Exercise requirements: Print every line of the listing below, starting with the line that holds "abbrev Memory.wf (m" and going on through the line that holds "(bytes : List Byte)", both included, and print nothing else.

Records for the exercise:
==============================
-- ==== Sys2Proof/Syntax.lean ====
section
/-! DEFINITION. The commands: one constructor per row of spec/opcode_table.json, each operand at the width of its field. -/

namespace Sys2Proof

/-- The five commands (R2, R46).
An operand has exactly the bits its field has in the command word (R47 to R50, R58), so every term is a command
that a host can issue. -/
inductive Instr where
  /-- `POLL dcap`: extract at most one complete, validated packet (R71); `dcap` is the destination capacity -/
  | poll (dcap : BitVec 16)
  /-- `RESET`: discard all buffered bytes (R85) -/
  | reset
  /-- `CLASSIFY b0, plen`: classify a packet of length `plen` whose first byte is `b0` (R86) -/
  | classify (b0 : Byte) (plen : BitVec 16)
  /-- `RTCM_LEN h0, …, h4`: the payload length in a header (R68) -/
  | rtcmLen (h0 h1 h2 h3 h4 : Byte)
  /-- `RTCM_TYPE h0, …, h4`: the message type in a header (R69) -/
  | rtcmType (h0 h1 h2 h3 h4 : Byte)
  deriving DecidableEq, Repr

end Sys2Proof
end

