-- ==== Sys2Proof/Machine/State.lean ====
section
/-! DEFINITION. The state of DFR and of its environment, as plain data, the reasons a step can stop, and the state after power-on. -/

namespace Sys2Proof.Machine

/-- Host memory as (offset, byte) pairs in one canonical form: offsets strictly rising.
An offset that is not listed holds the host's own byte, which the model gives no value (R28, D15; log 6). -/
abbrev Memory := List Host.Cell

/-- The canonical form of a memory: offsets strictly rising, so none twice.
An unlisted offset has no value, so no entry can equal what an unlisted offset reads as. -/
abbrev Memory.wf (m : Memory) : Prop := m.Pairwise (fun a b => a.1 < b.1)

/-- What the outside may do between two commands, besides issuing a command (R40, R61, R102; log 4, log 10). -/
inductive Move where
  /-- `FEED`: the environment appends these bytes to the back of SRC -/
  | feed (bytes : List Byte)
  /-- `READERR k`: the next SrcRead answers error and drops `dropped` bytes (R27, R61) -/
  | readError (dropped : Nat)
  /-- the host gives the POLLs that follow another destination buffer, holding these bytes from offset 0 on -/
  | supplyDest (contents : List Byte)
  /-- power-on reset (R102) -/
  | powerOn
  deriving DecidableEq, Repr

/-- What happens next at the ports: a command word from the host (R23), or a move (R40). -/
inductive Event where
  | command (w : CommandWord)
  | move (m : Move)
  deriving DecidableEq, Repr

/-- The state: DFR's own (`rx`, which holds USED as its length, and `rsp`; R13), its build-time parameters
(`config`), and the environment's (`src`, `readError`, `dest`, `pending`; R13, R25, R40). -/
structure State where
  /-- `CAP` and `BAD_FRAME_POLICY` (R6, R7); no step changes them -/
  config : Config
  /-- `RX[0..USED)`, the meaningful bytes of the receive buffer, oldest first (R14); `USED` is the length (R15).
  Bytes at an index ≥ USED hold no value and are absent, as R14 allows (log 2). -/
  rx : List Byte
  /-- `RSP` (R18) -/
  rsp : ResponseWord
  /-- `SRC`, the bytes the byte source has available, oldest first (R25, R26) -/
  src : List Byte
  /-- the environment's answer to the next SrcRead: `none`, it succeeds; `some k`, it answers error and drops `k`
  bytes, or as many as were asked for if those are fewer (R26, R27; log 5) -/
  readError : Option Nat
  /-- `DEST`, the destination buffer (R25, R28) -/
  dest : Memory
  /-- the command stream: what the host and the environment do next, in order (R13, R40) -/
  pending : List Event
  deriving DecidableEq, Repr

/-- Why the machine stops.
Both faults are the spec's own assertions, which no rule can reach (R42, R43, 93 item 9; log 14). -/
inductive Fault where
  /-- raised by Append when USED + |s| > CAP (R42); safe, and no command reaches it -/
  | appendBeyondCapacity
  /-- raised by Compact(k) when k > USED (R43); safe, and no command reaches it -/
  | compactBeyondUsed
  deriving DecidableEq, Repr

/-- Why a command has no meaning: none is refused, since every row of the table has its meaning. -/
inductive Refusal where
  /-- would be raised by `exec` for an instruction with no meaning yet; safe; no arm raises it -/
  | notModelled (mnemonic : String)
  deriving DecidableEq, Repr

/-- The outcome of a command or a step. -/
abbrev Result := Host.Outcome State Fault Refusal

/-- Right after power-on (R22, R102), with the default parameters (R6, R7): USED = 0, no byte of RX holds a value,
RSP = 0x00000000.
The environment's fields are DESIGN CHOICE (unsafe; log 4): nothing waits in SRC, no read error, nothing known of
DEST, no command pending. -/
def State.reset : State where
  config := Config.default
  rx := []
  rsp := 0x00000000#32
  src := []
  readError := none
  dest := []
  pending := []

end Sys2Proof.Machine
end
==============================
Solution to the problem:
abbrev Memory.wf (m : Memory) : Prop := m.Pairwise (fun a b => a.1 < b.1)

/-- What the outside may do between two commands, besides issuing a command (R40, R61, R102; log 4, log 10). -/
inductive Move where
  /-- `FEED`: the environment appends these bytes to the back of SRC -/
  | feed (bytes : List Byte)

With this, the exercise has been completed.